Mas a trajetória de Nora Ney na música não foi comum. Frequentadora dos estúdios de rádio, ela tinha voz curta e não exagerava nos “erres”, como era comum aos cantores da época. Adiantando intuitivamente o que João Gilberto apresentaria depois, o timbre grave e a emissão quase falada tornavam suas canções ainda mais sofridas. Curiosamente, foi ela a primeira a cantar um rock no Brasil. Sendo uma das poucas que tinha intimidade com línguas estrangeiras, deram a ela incumbência de colocar voz em “Rock around the clock”, sucesso do filme “Sementes da Violência”.

Assim como seu repertório, sua vida não foi de facilidades no amor. Nora passou de um pai agressivo a um marido violento, que a impedia de aceitar trabalhos e tomava seu dinheiro. Em um dos episódios que ganhou muitas manchetes de jornal, ela teria sido obrigada pelo então esposo a tomar uma overdose de comprimidos. Ele alegou tentativa de suicídio e o machismo da época não a ajudou em nada.

Mas foi a partir desse marido que Nora Ney se aproximou do partido comunista, leu Kark Marx e alfabetizou operários da construção civil. Essa inclinação política acabou, por outro lado, lhe custando uma perseguição do governo Vargas e o exílio junto com o segundo marido, o cantor Jorge Goulart. Tendo que viver longe do Brasil, eles passaram a rodar o mundo, fazendo shows na África, Ásia e leste europeu.

O peso da vida e da distância rendeu um alcoolismo a Nora, que ela tratou nos Alcoólicos Anônimos.
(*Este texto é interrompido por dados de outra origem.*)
theorem witness_AQueryRepliesFormatAndInterval : GoodTargets (st .lineComma [5]) (some 5) := by decide

/-- W7 and the bound: the new addresses 7 and 98. -/
theorem witness_NAddrMovesTheDevice :
    let s := st .lineComma [5]
    (targets s (some 5) = [0] ∧ s.devs[0]? = some (Dev.atReset s.cfg (vectorDev 5))) ∧
      (param s.cfg s.cfg.numericDefault.address [asc ['9', '8']] 0 parseUint = .value 98 ∧ 98 ≤ s.cfg.addrMax ∧
        98 ≠ (vectorDev 5).address ∧ tabGet s.atab 98 = none) := by decide

/-- Two targets; past 98; an occupied address. -/
theorem witness_NAddrRejects :
    targets (State.resetWith { cf .lineComma [5, 6] with unaddressedTarget := .broadcast }) none = [0, 1] ∧
      (let s := st .lineComma [5, 6]
       targets s (some 6) = [1] ∧ s.devs[1]? = some (Dev.atReset s.cfg (vectorDev 6)) ∧
        param s.cfg s.cfg.numericDefault.address [asc ['9', '9']] 0 parseUint = .value 99 ∧
        param s.cfg s.cfg.numericDefault.address [[0x35#8]] 0 parseUint = .value 5 ∧ tabGet s.atab 5 ≠ none) := by
  decide

/-- V-K4; and a field kept under KEEP. -/
theorem witness_NAddrWithoutMove :
    let s := st .lineComma [5]
    (targets s (some 5) = [0] ∧ s.devs[0]? = some (Dev.atReset s.cfg (vectorDev 5))) ∧
      (param s.cfg s.cfg.numericDefault.address [[0x35#8]] 0 parseUint = .value (vectorDev 5).address ∧
        (vectorDev 5).address ≤ s.cfg.addrMax) ∧
      param { s.cfg with missingFieldPolicy := .keep } s.cfg.numericDefault.address [] 0 parseUint = .keep := by decide

theorem witness_GetRepliesQueryPayload : GoodTargets (st .blockColon [1]) (some 1) := by decide

theorem witness_SetAndSetncApplyTheSchema : GoodTargets (st .blockSpace [0]) none := by decide

/-- An entry with siblings, of each kind. Each numeric field at its last legal value and past it; an interval kept; the
entry's own bound 60 met and passed; a mask of the valid bits and one past them. -/
theorem witness_SchemaFieldIsIndependent :
    (∀ e ∈ [SchemaEntry.num .fmt .uint none] ++ [.text .pin, .mask], ∀ g b, e ≠ .num .interval g b) ∧
      (.text .comm ∉ [SchemaEntry.num .fmt .uint none] ++ [.text .pin, .mask] ∧
        .mask ∉ [SchemaEntry.num .fmt .uint none] ++ [.text .pin]) ∧
      (let c := cf .lineKeyword [0]
       param c 0 [asc ['9', '9', '9', '9', '.', '0', '1']] 0 NumForm.fix2.parse = .value 999901 ∧
        param c 0 [asc ['6', '0']] 0 NumForm.uint.parse = .value 60 ∧
        param c 0 [asc ['6', '1']] 0 NumForm.uint.parse = .value 61 ∧
        param c 0 [asc ['1', '2']] 0 NumForm.uint.parse = .value 12 ∧
        param c 0 [asc ['1', '3']] 0 NumForm.uint.parse = .value 13 ∧
        param c 0 [asc ['1']] 0 NumForm.uint.parse = .value 1 ∧ param c 0 [asc ['2']] 0 NumForm.uint.parse = .value 2 ∧
        param { c with missingFieldPolicy := .keep } 0 [] 0 NumForm.fix2.parse = .keep ∧
        param c 0 [asc ['6', '5', '5', '3', '5']] 0 parseUint = .value 65535 ∧ 65535 < 2 ^ c.fieldMaskWidth ∧
        param c 0 [asc ['6', '5', '5', '3', '6']] 0 parseUint = .value 65536 ∧ (65536).testBit 16 = true ∧
        c.fieldMaskValid.testBit 16 = false) := by
  refine ⟨fun e he g b => ?_, by decide, by decide +kernel⟩
  simp only [List.cons_append, List.nil_append, List.mem_cons, List.not_mem_nil, or_false] at he
  rcases he with rfl | rfl | rfl <;> simp

theorem witness_FormReplacesTheProgram : GoodTargets (st .lineKeyword [0]) none := by decide

/-- V-K12 at the edge of the valid bits (65535 and 65536), V-K16 at the width, and KEEP. -/
theorem witness_FmaskIsAllOrNothing :
    let s := st .lineKeyword [0]
    GoodTargets s none ∧
      (param s.cfg s.cfg.numericDefault.mask [asc ['6', '5', '5', '3', '5']] 0 parseUint = .value 65535 ∧
        65535 < 2 ^ s.cfg.fieldMaskWidth ∧ s.cfg.fieldMaskValid = 65535) ∧
      (param s.cfg s.cfg.numericDefault.mask [asc ['6', '5', '5', '3', '6']] 0 parseUint = .value 65536 ∧
        (65536).testBit 16 = true ∧ s.cfg.fieldMaskValid.testBit 16 = false) ∧
      2 ^ ({ s.cfg with fieldMaskWidth := 16 } : Config).fieldMaskWidth ≤ 65536 ∧
      param { s.cfg with missingFieldPolicy := .keep } 0 [] 0 parseUint = .keep := by decide +kernel

/-- A point and a value; no value; a point kept under KEEP. -/
theorem witness_CalWritesThePointBehindThePin :
    let s := st .lineKeyword [0]
    let fields := split (asc ['1', '2', '3', '4', ' ', '2', ' ', '7']) Ascii.space
    GoodTargets s none ∧
      (param s.cfg s.cfg.numericDefault.calPoint fields 1 parseUint = .value 2 ∧ fields[2]? = some [0x37#8]) ∧
      ([] : List Bytes)[2]? = none ∧ param { s.cfg with missingFieldPolicy := .keep } 0 [] 1 parseUint = .keep := by decide

theorem witness_ModeCommandsSetModeAndWake : GoodTargets (st .lineKeyword [0]) none := by decide

theorem witness_SendRepliesOneOutputAndWakes : GoodTargets (st .blockColon [1]) (some 1) := by decide

theorem witness_RAndResetAreRefused :
    targets (st .lineKeyword [0]) none ≠ [] ∧ classOf (cf .lineKeyword [0]) .r = none ∧
      classOf (cf .lineKeyword [0]) .reset = none := by decide

/-- A configuration whose table holds the keyword `Q`, of the query class, with a line check or none. -/
def queryCfg (f : Family) (chk : Option LineCheck) : Config :=
  { cf f [0] with
    keywords := [([0x51#8], .configured 0)], classes := [(.r, .maskClass), (.configured 0, .queryClass)]
    addrPrefixEn := false, lineCheck := chk }

/-- A check that passes the line `RQ` and strips it to `Q`. -/
def stripR : LineCheck := ⟨⟨[(asc ['R', 'Q'], true)], .const false⟩, ⟨[(asc ['R', 'Q'], asc ['Q'])], .const []⟩⟩

/-- R, RESET; a configured keyword in an unchecked line, in a checked block with the right CRC, and in a line that passes its
check. -/
theorem witness_ConfiguredCommandsFollowTheirClass :
    GoodTargets (State.resetWith (queryCfg .lineKeyword none)) none ∧
      (let s := withLine (State.resetWith (queryCfg .lineKeyword none)) (asc ['Q'])
       CompletesFrame s 0x0D#8 ∧ (∃ f, locateFrame s.cfg (pendingFrame s 0x0D#8) = some f ∧ GoodTargets s f.addr ∧
        tokenize s.cfg f.addr f.payload = some ⟨.configured 0, noArgs⟩) ∧ s.cfg.family.isLine = true ∧
        s.cfg.lineCheck = none) ∧
      (let s := withLine (State.resetWith (queryCfg .blockSpace none))
        ([0x02#8, 0x51#8, 0x20#8] ++ asc ['0', '4', 'E', '3'])
       CompletesFrame s 0x03#8 ∧ (∃ f, locateFrame s.cfg (pendingFrame s 0x03#8) = some f ∧ GoodTargets s f.addr ∧
        tokenize s.cfg f.addr f.payload = some ⟨.configured 0, noArgs⟩ ∧ CrcRight s.cfg f) ∧
        s.cfg.family.isLine = false ∧ ∃ d v, d ∈ targets s none ∧ s.devs[d]? = some v ∧ v.chkEn = true) ∧
      (let s := withLine (State.resetWith (queryCfg .lineComma (some stripR))) (asc ['R', 'Q'])
       CompletesFrame s 0x0D#8 ∧ (∃ f, locateFrame s.cfg (pendingFrame s 0x0D#8) = some f ∧ GoodTargets s f.addr ∧
        tokenize s.cfg f.addr (stripR.stripped f.payload) = some ⟨.configured 0, noArgs⟩) ∧
        stripR.passes s.rxbuf = true ∧ s.cfg.lineCheck = some stripR ∧
        ∃ d v, d ∈ targets s none ∧ s.devs[d]? = some v ∧ v.chkEn = true) :=
  ⟨by decide, ⟨by decide, ⟨_, rfl, by decide, by decide⟩, by decide, by decide⟩,
    ⟨by decide, ⟨_, rfl, by decide, by decide, ⟨_, rfl, by decide +kernel⟩⟩, by decide,
      ⟨0, Dev.atReset (queryCfg .blockSpace none) (vectorDev 0), by decide⟩⟩,
    ⟨by decide, ⟨_, rfl, by decide, by decide⟩, by decide, by decide,
      ⟨0, Dev.atReset (queryCfg .lineComma (some stripR)) (vectorDev 0), by decide⟩⟩⟩

/-- Each of the six commands gives a next state, and so does START where WAKE is set. -/
theorem witness_WakeIsWrittenOnlyByItsCommands :
    (∃ t, exec (.nAddr noArgs) (st .lineComma [0]) = .next t) ∧ (∃ t, exec (.get noArgs) (st .lineComma [0]) = .next t) ∧
      (∃ t, exec (.form noArgs) (st .lineComma [0]) = .next t) ∧
      (∃ t, exec (.fmask noArgs) (st .lineComma [0]) = .next t) ∧
      (∃ t, exec (.cal noArgs) (st .lineComma [0]) = .next t) ∧
      (∃ t, exec (.aQuery noArgs) (st .lineComma [0]) = .next t) ∧
      ∃ t, exec (.start noArgs) { st .lineComma [0] with wake := true } = .next t :=
  ⟨⟨_, rfl⟩, ⟨_, rfl⟩, ⟨_, rfl⟩, ⟨_, rfl⟩, ⟨_, rfl⟩, ⟨_, rfl⟩, ⟨_, rfl⟩⟩

/-- A byte dropped; a byte stored at the last free place. -/
theorem witness_RxByteStoresData :
    let s := State.resetWith { cf .lineComma [0] with rxbufMax := 1 }
    s.shutdown = false ∧ s.cfg.family.isTerminator 0x41#8 = false ∧ ({ s with rxdisc := true } : State).rxdisc = true ∧
      s.rxdisc = false ∧ s.rxbuf.length ≠ s.cfg.rxbufMax := by decide

theorem witness_RxByteOverflows :
    let s := withLine (State.resetWith { cf .lineComma [0] with rxbufMax := 1 }) [0x41#8]
    s.shutdown = false ∧ s.cfg.family.isTerminator 0x41#8 = false ∧ s.rxdisc = false ∧
      s.rxbuf.length = s.cfg.rxbufMax ∧ s.cfg.overflowResync = .skipToTerminator ∧
      ({ s.cfg with overflowResync := .restart } : Config).overflowResync = .restart := by decide

theorem witness_TerminatorWithoutFrame :
    let s := st .lineComma [0]
    s.shutdown = false ∧ s.cfg.family.isTerminator 0x0A#8 = true ∧ ({ s with rxdisc := true } : State).rxdisc = true ∧
      s.rxdisc = false ∧ s.cfg.family.isLine = true ∧ s.rxbuf = [] := by decide

theorem witness_EveryReceiveStepCompletes :
    CompletesFrame (withLine (st .lineComma [0]) [0x41#8]) 0x0D#8 ∧ CompletesFrame (st .blockColon [1]) 0x03#8 := by decide

/-- A frame received up to its ETX; no frame can be cut in either family (V-F7); one is cut whose id is
missing (V-F5), is not decimal (V-T15), is decimal (V-T14). -/
theorem witness_MalformedFrameOnlyLogs :
    (CompletesFrame (st .blockColon [1]) 0x03#8 ∧ (st .blockColon [1]).cfg.family = .blockColon ∧
        locateFrame (cf .blockColon [1]) (pendingFrame (st .blockColon [1]) 0x03#8) = none) ∧
      (CompletesFrame (st .blockSpace [0]) 0x03#8 ∧ (st .blockSpace [0]).cfg.family = .blockSpace ∧
        ∀ i, ¬ FirstAt (pendingFrame (st .blockSpace [0]) 0x03#8) Ascii.stx 0 i) ∧
      (∀ i, ¬ FirstAt (pendingFrame (st .blockColon [1]) 0x03#8) Ascii.stx 0 i) ∧
      (let s := withLine (st .blockColon [1]) ([0x02#8] ++ asc ['G', 'E', 'T', ':', '1', ':', '8', '2', '6', 'D'])
       let r := pendingFrame s 0x03#8
       CompletesFrame s 0x03#8 ∧ (FirstAt r Ascii.stx 0 0 ∧ FirstAt r Ascii.etx 1 11 ∧ LastBetween r Ascii.colon 0 11 6 ∧
        LastBetween r Ascii.colon 0 6 4 ∧ 4 + 1 < 6) ∧ slice r 1 4 = asc ['G', 'E', 'T']) ∧
      (let s := withLine (st .blockColon [1]) ([0x02#8] ++ asc ['G', ':', 'x', ':', '8', ':'])
       let r := pendingFrame s 0x03#8
       CompletesFrame s 0x03#8 ∧ (FirstAt r Ascii.stx 0 0 ∧ FirstAt r Ascii.etx 1 7 ∧ LastBetween r Ascii.colon 0 7 6 ∧
        LastBetween r Ascii.colon 0 6 4 ∧ 4 + 1 < 6) ∧ slice r 1 4 = asc ['G', ':', 'x']) ∧
      (let s := withLine (st .blockColon [1]) ([0x02#8] ++ asc ['G', ':', '1', ':', '8', ':'])
       let r := pendingFrame s 0x03#8
       CompletesFrame s 0x03#8 ∧ (FirstAt r Ascii.stx 0 0 ∧ FirstAt r Ascii.etx 1 7 ∧ LastBetween r Ascii.colon 0 7 6 ∧
        LastBetween r Ascii.colon 0 6 4 ∧ 4 + 1 < 6) ∧ slice r 1 4 = asc ['G', ':', '1']) := by
  have hno : ∀ i, ¬ FirstAt [0x03#8] Ascii.stx 0 i := fun i h => by
    have hi := lt_of_getElem? h.2.1
    obtain rfl : i = 0 := by simpa using hi
    exact absurd h.2.1 (by decide)
  exact ⟨by decide, ⟨by decide, by decide, hno⟩, hno, by decide, by decide, by decide⟩

/-- V-T7. -/
theorem witness_AddressOutOfRangeComesFirst :
    let s := withLine (st .lineComma [0]) (asc ['9', '9', ':', 'A', ',', '?'])
    CompletesFrame s 0x0D#8 ∧
      locateFrame s.cfg (pendingFrame s 0x0D#8) =
        some { family := .lineComma, addr := some 99, payload := asc ['A', ',', '?'], crcfield := none, span := [], chkvalid := true } ∧
      targets s (some 99) = [] := by decide

/-- W8: the frame `02 "GET:1:826E:" 03`, short of its ETX. -/
def badGet : State := withLine (st .blockColon [1]) ([0x02#8] ++ asc ['G', 'E', 'T', ':', '1', ':', '8', '2', '6', 'E', ':'])

/-- The good frame of W8. -/
def goodGet : State := withLine (st .blockColon [1]) ([0x02#8] ++ asc ['G', 'E', 'T', ':', '1', ':', '8', '2', '6', 'D', ':'])

/-- The Frame of a GET to device 1 with a CRC field. -/
def getFrame (crcfield : Bytes) : Frame where
  family := .blockColon
  addr := some 1
  payload := asc ['G', 'E', 'T', ':', '1']
  crcfield := some crcfield
  span := asc ['G', 'E', 'T', ':', '1', ':']
  chkvalid := false

theorem witness_WrongCrcIsAChecksumMismatch :
    (CompletesFrame badGet 0x03#8 ∧ badGet.cfg.family.isLine = false ∧
      locateFrame badGet.cfg (pendingFrame badGet 0x03#8) = some (getFrame (asc ['8', '2', '6', 'E']))) ∧
      (∃ d v, d ∈ targets badGet (some 1) ∧ badGet.devs[d]? = some v ∧ v.chkEn = true) ∧
      ¬ CrcRight badGet.cfg (getFrame (asc ['8', '2', '6', 'E'])) := by
  refine ⟨by decide, ⟨0, Dev.atReset badGet.cfg (vectorDev 1), by decide⟩, ?_⟩
  rintro ⟨h, h1, h2⟩
  cases h1
  revert h2
  decide +kernel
A estrela do Copacabana Palace dos anos 1950, uma das divas da Rádio Nacional, amiga de Maysa, dividiu com outras companheiras de ofício o espetáculo “Rainhas do Rádio”, que ficou em cartaz por décadas. Aos 70 anos, depois de sofrer um derrame, precisou parar de cantar e faleceu em 2003 vítima de um câncer.

Notas musicais

O baixista cearense Michael Pipoquinha lançou esta semana "Maurício", novo single do disco "Um Novo Tom". A faixa é uma homenagem a um amigo de infância, hoje falecido. O disco tem direção do pianista Thiago Almeida. Afilhado artístico de Arthur Maia, Pipoquinha tem se destacado ao lado de estrelas da MPB e na cena instrumental jazz, nacional e internacional.
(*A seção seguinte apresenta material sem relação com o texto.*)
-- ==== Sys2Proof/Config.lean ====
section
/-! DEFINITION. The open parameters of R8: constants with no body, so that whatever is proved holds for every value
the implementation may fix (R44, R294, log 13). -/

namespace Sys2Proof

/-- A RegisterEntry, "(register-id, value) pair" (R12, R63). -/
structure RegisterEntry where
  reg : Byte
  val : Byte
deriving DecidableEq, Repr, Inhabited

/-- The five nonzero delay constants that `DELAY_UNIT` ranges over (R8). -/
inductive DelayConstant where
  | wrByte | wrSettle | stbSettle | cycle | listen
deriving DecidableEq, Repr

/-- `STB_CODE[s]`: the wire byte of each strobe, not given by the source (R8, R103, D10). -/
opaque Config.stbCode : Strobe → Byte

/-- `OPC[LightOff]` (R8, R105, D11). -/
opaque Config.opcLightOff : Byte

/-- `OPC[LightOn100]` (R8, R105, D11). -/
opaque Config.opcLightOn100 : Byte

/-- `OPC[Pair]` (R8, R105, D11). -/
opaque Config.opcPair : Byte

/-- `CFG[0 .. N_CFG-1]`, the configuration table; `N_CFG` is its length (R8, R63, D12). -/
opaque Config.table : List RegisterEntry

/-- `PWR_REG` and `PWR_VAL`, the output-power write that ends INIT (R8, R169). -/
opaque Config.power : RegisterEntry

/-- `RXLEN_REG`, the FIFO length register's id (R8, D13). -/
opaque Config.rxlenReg : Byte

/-- `FIFO_REG`, the FIFO register's id (R8, D13). -/
opaque Config.fifoReg : Byte

/-- `PKTRDY_REG` and `PKTRDY_VAL`, the packet-ready reconfiguration (R8, R204, D14). -/
opaque Config.pktrdy : RegisterEntry

/-- `DISC_LIMIT`: a natural number of at least 1, or `INF` (here `none`) (R8, R217, D24). -/
opaque Config.discLimit : Option { n : Nat // 1 ≤ n }

/-- `DELAY_UNIT[k]`: the duration of one unit of each delay constant, in a measure no rule fixes; no rule reads it
(R8, R313, D9). -/
opaque Config.delayUnit : DelayConstant → Nat

end Sys2Proof
end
Um ano depois de chamar atenção como integrante do The Voice , Claudya anunciou pelas redes sociais o novo disco. "A nossa bossa sempre jovem" é uma homenagem à bossa nova e à jovem guarda, com 10 versões inéditas unindo os dois estilos. Os arranjos e direção são do pianista Alex Vianna. Seu último disco foi "Pra sempre amanhecer" (2016).
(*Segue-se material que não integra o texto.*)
-- ==== Sys2Proof/Machine/ChipInitializer.lean ====
section
/-! DEFINITION. ChipInitializer: the operation INIT and the completions of its phases (R165, R167). -/

namespace Sys2Proof.Machine

/-- INIT: its Accept step (R165). -/
def execInit (s : State) : Host.Outcome State Fault Refusal :=
  if isIdle s then .next (beginOperation .init .iReset { s with inited := false }) else .next s

/-- `I_RESET` completes (R167). -/
def finishIReset (s : State) : State :=
  if 0 < Config.table.length then enterPhase .iTable { s with ti := 0 } else enterPhase .iPower s

/-- `I_TABLE` completes: the next entry, or the power write (R30, R167). -/
def finishITable (s : State) : State :=
  if s.ti + 1 < Config.table.length then enterPhase .iTable { s with ti := s.ti + 1 } else enterPhase .iPower s

/-- `I_POWER` completes (R34, R167). -/
def finishIPower (s : State) : State := complete .ok 0 0 { s with inited := true }

end Sys2Proof.Machine
end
O mais-que-rapper Criolo programa pra maio o lançamento de "Sobre viver", seu novo disco e show. Misturando composições novas e antigas, o disco está sendo pensado junto com o show e vai reunir singles recentes como "Fellini" e "Cleane". Ainda este ano, Criolo também participa de um tributo a Benito de Paula cantando "Charlie Brown".